Top of DATASET EXCERPTS

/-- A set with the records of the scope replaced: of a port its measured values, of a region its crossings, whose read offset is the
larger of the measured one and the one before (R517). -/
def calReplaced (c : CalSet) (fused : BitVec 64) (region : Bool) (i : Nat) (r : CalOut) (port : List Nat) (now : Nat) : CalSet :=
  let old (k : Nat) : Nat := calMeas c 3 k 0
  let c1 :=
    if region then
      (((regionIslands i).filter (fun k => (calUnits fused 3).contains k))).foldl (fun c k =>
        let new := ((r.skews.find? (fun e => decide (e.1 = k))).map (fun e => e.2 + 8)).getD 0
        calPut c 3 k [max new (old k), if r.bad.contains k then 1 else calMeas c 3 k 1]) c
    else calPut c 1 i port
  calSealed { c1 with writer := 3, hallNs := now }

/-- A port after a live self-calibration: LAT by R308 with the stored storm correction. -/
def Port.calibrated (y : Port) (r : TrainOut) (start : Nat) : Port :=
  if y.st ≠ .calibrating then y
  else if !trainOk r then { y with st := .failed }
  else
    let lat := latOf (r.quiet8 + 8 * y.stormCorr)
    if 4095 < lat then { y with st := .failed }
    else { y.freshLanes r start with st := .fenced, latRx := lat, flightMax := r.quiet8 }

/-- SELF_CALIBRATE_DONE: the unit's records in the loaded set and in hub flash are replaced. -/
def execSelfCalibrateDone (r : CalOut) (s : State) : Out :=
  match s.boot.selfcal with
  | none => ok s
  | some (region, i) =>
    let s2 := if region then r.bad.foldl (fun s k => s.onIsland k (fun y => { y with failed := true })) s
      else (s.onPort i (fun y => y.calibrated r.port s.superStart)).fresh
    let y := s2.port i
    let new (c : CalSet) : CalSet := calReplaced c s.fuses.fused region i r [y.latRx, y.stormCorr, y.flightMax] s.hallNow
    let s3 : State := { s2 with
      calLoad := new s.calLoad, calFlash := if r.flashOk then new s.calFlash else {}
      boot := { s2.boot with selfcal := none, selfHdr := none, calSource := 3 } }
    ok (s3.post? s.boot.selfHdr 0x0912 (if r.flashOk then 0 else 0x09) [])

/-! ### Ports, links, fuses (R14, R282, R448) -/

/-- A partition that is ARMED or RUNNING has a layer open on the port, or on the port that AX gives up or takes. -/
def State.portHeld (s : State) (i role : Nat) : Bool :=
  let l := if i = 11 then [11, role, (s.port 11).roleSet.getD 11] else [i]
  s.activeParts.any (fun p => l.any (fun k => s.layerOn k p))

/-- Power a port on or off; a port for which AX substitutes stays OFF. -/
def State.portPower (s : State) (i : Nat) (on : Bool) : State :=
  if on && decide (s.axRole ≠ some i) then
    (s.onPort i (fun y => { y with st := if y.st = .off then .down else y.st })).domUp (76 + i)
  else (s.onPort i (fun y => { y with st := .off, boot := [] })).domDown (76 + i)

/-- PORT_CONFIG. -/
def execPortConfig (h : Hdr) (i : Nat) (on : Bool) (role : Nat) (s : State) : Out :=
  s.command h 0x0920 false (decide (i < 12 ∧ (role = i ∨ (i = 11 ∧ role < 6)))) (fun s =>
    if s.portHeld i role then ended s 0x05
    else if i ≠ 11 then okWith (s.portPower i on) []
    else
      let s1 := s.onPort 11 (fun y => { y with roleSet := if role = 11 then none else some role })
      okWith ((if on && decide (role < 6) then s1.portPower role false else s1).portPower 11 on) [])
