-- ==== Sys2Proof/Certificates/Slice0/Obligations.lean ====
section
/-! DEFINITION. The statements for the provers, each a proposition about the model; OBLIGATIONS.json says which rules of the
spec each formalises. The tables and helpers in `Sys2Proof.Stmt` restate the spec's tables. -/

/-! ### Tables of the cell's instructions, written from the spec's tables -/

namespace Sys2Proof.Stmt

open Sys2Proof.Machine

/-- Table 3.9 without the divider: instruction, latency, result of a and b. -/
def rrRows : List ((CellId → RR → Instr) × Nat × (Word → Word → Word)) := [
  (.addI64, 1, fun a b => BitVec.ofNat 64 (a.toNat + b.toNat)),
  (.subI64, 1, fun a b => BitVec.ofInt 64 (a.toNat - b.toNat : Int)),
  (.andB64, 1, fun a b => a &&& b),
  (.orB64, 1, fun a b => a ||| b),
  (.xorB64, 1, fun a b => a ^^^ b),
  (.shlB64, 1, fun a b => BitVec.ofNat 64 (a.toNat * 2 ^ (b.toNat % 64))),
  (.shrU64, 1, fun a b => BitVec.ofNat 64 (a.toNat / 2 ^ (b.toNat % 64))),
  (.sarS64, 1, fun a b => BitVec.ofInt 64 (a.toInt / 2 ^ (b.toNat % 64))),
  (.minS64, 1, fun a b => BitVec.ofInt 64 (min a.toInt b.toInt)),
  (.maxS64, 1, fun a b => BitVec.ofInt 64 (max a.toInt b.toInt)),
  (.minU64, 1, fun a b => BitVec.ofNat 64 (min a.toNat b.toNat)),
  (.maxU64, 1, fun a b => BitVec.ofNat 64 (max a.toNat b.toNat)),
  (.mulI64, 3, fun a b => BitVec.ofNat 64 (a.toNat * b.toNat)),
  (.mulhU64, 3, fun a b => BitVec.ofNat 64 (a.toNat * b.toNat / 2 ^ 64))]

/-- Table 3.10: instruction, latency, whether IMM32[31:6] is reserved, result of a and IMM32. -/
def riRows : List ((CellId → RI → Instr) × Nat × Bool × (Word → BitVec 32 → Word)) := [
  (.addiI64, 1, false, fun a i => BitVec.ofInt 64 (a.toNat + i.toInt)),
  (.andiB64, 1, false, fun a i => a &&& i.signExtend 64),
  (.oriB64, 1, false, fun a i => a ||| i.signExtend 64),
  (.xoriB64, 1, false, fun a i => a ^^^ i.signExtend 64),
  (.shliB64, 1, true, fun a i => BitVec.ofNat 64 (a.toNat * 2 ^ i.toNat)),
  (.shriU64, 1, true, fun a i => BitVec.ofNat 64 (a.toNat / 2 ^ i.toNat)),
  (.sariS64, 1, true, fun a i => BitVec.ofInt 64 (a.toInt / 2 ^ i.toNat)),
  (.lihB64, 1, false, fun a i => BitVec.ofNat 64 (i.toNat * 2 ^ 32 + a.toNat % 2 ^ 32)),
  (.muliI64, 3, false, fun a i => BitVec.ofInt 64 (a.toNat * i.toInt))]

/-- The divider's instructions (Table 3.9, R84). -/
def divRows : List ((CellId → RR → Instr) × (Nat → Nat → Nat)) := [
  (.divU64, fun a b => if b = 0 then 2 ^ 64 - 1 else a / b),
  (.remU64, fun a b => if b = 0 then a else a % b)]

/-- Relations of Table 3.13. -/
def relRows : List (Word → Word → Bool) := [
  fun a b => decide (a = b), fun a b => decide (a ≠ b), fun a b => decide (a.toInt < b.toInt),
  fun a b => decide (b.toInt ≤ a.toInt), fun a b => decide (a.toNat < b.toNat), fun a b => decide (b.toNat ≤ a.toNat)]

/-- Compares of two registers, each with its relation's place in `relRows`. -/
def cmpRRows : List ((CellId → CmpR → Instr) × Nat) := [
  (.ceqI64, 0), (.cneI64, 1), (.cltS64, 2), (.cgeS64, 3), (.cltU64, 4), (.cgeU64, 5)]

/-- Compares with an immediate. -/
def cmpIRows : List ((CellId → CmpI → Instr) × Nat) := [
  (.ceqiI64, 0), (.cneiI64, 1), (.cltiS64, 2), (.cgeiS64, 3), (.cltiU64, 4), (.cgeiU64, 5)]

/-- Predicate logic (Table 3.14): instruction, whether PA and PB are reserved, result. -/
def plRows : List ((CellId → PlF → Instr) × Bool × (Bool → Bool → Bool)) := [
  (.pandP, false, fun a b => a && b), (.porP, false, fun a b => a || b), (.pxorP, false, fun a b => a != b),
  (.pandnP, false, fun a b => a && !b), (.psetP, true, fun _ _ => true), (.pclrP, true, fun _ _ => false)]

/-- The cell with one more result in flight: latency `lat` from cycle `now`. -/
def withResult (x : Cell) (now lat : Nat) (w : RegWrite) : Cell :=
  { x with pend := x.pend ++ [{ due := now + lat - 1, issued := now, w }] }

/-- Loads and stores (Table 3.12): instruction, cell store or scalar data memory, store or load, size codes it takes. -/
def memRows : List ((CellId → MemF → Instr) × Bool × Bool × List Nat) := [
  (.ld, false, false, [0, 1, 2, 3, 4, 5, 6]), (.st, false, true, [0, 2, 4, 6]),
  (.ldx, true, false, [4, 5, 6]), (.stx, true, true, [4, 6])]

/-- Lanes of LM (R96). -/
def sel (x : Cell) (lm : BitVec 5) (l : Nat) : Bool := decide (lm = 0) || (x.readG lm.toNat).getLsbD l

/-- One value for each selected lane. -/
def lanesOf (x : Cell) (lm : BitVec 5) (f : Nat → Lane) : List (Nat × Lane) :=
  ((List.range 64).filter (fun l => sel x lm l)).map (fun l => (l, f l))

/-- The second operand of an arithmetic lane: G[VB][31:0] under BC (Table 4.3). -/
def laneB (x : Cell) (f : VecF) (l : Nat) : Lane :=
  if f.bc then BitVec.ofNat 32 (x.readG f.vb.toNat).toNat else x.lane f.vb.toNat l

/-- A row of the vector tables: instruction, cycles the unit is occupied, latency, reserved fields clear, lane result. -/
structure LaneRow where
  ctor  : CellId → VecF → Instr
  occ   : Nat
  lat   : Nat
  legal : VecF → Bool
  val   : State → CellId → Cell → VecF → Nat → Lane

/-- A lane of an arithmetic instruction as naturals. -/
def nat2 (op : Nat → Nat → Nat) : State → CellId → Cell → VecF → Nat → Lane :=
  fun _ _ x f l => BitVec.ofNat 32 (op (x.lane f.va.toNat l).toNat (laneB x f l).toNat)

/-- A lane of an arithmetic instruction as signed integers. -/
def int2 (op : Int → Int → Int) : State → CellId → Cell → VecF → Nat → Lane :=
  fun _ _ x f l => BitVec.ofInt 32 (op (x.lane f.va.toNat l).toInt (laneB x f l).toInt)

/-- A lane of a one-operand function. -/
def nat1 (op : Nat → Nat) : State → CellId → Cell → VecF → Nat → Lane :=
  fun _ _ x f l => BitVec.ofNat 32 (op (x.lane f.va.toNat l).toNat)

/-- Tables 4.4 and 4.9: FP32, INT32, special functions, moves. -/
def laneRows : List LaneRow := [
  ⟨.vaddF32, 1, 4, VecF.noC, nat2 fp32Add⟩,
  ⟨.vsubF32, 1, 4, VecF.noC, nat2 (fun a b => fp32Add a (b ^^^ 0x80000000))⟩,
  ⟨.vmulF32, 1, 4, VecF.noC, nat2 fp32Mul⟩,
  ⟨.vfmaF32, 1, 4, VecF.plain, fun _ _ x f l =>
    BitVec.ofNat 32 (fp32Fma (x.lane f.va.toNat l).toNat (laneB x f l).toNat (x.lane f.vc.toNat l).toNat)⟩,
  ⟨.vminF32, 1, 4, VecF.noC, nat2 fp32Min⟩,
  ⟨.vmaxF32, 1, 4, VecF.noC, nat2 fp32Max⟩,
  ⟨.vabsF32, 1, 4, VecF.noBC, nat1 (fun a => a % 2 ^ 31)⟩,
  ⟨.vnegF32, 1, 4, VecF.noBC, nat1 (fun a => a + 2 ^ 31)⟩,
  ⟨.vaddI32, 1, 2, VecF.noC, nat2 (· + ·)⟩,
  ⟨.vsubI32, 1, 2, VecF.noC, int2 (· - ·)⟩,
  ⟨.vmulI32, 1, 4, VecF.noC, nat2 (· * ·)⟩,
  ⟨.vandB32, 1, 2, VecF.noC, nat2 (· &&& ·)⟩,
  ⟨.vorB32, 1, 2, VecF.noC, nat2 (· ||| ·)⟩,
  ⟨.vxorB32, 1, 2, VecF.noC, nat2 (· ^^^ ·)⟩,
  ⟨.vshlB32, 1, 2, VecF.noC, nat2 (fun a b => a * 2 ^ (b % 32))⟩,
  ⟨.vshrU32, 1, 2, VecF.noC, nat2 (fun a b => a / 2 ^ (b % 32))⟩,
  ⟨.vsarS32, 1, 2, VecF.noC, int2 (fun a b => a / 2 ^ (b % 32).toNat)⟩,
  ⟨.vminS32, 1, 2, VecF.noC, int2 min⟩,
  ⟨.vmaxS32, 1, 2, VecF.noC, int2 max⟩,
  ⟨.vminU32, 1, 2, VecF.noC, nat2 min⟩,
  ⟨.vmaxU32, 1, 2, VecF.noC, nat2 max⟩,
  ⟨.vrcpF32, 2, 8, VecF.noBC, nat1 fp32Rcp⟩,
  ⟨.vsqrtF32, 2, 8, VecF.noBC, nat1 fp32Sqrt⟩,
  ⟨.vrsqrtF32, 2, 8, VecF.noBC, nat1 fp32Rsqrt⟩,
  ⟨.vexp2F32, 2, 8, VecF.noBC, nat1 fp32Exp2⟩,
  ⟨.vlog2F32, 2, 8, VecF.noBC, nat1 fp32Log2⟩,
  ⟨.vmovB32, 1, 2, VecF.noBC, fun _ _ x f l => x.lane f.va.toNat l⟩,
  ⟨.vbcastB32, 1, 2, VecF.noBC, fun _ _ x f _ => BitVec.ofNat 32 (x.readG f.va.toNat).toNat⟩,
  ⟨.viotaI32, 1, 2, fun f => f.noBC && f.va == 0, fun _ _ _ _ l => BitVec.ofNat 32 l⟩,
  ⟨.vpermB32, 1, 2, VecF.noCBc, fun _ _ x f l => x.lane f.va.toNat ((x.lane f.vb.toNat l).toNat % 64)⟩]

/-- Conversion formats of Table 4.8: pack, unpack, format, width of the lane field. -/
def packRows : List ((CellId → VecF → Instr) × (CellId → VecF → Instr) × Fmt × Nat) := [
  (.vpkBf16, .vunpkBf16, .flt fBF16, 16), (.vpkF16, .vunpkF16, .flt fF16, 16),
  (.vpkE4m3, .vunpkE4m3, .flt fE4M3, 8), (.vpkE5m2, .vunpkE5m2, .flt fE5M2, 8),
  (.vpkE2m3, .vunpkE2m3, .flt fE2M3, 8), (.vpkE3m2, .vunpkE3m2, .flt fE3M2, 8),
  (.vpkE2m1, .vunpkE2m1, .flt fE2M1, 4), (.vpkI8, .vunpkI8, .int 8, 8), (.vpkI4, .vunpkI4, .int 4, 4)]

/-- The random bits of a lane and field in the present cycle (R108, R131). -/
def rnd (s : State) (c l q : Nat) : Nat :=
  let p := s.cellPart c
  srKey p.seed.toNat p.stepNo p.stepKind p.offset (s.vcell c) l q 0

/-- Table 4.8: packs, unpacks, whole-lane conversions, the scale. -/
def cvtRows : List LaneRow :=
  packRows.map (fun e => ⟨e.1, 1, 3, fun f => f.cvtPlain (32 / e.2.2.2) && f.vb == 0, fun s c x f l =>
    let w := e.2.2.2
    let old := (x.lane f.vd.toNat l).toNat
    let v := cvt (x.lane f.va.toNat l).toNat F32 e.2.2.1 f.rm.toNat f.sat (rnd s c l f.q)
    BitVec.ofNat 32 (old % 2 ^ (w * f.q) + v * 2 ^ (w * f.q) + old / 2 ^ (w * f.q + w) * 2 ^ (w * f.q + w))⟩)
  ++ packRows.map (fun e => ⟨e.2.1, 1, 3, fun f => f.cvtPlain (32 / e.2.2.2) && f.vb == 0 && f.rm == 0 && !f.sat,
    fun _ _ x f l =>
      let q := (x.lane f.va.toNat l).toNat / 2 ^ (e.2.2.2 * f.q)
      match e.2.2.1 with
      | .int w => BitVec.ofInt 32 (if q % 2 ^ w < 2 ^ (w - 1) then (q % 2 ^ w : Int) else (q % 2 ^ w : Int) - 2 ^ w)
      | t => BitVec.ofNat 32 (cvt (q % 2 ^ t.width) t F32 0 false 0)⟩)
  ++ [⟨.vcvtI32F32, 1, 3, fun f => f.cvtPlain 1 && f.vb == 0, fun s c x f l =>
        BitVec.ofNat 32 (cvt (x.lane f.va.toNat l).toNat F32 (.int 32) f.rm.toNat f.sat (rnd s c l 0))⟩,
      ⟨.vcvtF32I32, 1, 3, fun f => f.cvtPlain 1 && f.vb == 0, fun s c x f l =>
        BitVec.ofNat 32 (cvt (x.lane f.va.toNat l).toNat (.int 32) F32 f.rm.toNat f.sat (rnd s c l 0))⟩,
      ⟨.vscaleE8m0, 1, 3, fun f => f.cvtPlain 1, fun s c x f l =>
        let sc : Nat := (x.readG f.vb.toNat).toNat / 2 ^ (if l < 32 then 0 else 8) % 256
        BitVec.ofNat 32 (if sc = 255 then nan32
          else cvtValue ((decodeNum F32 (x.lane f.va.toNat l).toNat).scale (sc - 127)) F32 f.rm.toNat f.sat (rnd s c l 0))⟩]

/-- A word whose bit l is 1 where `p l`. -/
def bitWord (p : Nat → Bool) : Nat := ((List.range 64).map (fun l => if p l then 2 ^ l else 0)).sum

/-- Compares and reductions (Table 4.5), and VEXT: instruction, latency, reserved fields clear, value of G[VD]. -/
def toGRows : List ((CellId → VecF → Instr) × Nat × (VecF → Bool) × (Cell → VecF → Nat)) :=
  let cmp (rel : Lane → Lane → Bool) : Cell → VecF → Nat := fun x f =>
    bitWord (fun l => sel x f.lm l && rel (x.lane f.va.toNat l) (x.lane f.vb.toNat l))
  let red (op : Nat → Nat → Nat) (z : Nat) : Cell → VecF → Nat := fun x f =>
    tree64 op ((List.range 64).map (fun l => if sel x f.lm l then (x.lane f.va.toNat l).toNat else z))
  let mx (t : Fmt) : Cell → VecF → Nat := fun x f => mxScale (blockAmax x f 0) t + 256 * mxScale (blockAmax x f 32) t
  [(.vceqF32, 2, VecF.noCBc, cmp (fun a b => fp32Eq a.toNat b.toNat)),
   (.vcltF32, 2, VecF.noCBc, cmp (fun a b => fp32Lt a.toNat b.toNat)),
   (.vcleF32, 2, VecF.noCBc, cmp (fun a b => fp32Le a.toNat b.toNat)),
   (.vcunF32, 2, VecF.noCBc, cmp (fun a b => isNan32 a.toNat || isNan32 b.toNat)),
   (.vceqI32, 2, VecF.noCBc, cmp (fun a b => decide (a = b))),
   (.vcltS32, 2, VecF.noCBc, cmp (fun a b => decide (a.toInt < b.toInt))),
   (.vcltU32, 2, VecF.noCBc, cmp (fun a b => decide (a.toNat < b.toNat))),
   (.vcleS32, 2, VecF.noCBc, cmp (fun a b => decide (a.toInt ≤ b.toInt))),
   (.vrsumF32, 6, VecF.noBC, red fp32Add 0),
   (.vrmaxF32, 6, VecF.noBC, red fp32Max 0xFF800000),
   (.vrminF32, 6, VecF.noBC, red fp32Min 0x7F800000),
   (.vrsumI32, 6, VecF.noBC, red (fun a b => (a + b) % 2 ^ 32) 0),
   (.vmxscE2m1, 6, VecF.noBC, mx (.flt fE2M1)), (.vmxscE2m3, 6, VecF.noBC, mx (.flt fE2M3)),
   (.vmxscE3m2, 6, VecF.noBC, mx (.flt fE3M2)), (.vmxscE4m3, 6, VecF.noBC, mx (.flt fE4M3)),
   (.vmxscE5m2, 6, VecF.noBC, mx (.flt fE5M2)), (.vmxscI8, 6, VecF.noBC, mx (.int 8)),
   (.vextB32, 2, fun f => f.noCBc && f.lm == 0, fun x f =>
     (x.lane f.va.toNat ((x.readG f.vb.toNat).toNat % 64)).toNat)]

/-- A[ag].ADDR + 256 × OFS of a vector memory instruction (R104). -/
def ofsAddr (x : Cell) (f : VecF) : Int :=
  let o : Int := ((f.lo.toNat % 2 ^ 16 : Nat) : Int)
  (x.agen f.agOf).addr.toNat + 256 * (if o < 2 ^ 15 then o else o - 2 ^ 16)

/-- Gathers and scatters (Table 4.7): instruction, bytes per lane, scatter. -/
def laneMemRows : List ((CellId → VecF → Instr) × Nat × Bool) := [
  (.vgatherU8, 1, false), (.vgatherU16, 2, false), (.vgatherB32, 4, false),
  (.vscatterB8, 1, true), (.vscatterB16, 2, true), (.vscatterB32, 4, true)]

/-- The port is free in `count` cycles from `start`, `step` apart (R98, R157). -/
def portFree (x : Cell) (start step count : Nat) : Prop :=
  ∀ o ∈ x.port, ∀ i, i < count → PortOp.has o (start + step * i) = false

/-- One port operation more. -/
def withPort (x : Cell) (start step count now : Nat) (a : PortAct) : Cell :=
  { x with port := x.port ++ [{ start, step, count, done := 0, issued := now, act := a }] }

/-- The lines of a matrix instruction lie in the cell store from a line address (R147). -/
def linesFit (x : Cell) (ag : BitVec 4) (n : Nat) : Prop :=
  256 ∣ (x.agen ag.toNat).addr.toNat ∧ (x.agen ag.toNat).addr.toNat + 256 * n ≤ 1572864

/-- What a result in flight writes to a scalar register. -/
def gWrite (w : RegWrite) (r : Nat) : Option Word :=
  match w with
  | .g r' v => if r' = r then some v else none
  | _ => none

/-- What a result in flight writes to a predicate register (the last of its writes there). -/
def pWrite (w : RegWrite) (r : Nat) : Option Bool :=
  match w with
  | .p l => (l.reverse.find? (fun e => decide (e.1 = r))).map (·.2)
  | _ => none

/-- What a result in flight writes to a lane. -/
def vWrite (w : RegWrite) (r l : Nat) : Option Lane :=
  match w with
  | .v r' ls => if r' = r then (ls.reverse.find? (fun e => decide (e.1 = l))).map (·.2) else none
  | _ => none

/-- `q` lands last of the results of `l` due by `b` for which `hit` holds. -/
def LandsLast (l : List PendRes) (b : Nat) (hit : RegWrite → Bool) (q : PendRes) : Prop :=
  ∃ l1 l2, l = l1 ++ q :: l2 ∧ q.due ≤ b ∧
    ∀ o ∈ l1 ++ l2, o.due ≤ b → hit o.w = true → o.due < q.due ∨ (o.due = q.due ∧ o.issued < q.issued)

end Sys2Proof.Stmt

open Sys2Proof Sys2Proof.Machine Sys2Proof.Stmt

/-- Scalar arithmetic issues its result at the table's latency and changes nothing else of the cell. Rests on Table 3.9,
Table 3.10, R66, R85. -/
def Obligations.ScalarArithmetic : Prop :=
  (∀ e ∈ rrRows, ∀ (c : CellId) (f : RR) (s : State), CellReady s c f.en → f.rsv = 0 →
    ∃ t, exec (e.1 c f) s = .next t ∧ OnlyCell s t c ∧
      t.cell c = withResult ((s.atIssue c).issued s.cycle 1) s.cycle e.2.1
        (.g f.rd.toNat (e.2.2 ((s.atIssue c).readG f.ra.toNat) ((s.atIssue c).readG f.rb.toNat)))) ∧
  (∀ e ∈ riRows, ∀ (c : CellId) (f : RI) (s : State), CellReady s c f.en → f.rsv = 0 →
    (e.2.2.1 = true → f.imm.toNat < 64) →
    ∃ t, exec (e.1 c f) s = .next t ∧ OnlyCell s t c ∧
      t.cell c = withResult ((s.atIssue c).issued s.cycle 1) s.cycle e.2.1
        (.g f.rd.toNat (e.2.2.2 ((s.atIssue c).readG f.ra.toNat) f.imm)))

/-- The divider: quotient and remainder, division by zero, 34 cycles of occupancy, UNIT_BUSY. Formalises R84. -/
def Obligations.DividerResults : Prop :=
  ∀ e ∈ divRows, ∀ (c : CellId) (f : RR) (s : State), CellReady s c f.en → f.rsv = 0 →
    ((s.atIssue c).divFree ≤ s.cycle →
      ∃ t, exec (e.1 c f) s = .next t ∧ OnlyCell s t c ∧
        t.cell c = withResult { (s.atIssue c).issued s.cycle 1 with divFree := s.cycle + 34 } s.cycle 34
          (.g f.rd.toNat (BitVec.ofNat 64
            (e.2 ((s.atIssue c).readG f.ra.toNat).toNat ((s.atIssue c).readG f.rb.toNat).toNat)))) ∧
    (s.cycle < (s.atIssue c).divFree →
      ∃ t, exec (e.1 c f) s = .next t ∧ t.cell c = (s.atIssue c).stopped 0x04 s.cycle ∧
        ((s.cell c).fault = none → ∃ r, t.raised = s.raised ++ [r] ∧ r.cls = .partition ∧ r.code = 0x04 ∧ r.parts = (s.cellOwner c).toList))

Bottom of DATASET EXCERPTS

## [YOUR INSTRUCTIONS]
Your answer must consist solely of the lines above between the line holding "(.shrU64, 1, fun" and the line holding "(.lihB64, 1, false, fun", inclusive, copied exactly.

## [SOLUTION TO THIS PROBLEM]
  (.shrU64, 1, fun a b => BitVec.ofNat 64 (a.toNat / 2 ^ (b.toNat % 64))),
  (.sarS64, 1, fun a b => BitVec.ofInt 64 (a.toInt / 2 ^ (b.toNat % 64))),
  (.minS64, 1, fun a b => BitVec.ofInt 64 (min a.toInt b.toInt)),
  (.maxS64, 1, fun a b => BitVec.ofInt 64 (max a.toInt b.toInt)),
  (.minU64, 1, fun a b => BitVec.ofNat 64 (min a.toNat b.toNat)),
  (.maxU64, 1, fun a b => BitVec.ofNat 64 (max a.toNat b.toNat)),
  (.mulI64, 3, fun a b => BitVec.ofNat 64 (a.toNat * b.toNat)),
  (.mulhU64, 3, fun a b => BitVec.ofNat 64 (a.toNat * b.toNat / 2 ^ 64))]

/-- Table 3.10: instruction, latency, whether IMM32[31:6] is reserved, result of a and IMM32. -/
def riRows : List ((CellId → RI → Instr) × Nat × Bool × (Word → BitVec 32 → Word)) := [
  (.addiI64, 1, false, fun a i => BitVec.ofInt 64 (a.toNat + i.toInt)),
  (.andiB64, 1, false, fun a i => a &&& i.signExtend 64),
  (.oriB64, 1, false, fun a i => a ||| i.signExtend 64),
  (.xoriB64, 1, false, fun a i => a ^^^ i.signExtend 64),
  (.shliB64, 1, true, fun a i => BitVec.ofNat 64 (a.toNat * 2 ^ i.toNat)),
  (.shriU64, 1, true, fun a i => BitVec.ofNat 64 (a.toNat / 2 ^ i.toNat)),
  (.sariS64, 1, true, fun a i => BitVec.ofInt 64 (a.toInt / 2 ^ i.toNat)),
  (.lihB64, 1, false, fun a i => BitVec.ofNat 64 (i.toNat * 2 ^ 32 + a.toNat % 2 ^ 32)),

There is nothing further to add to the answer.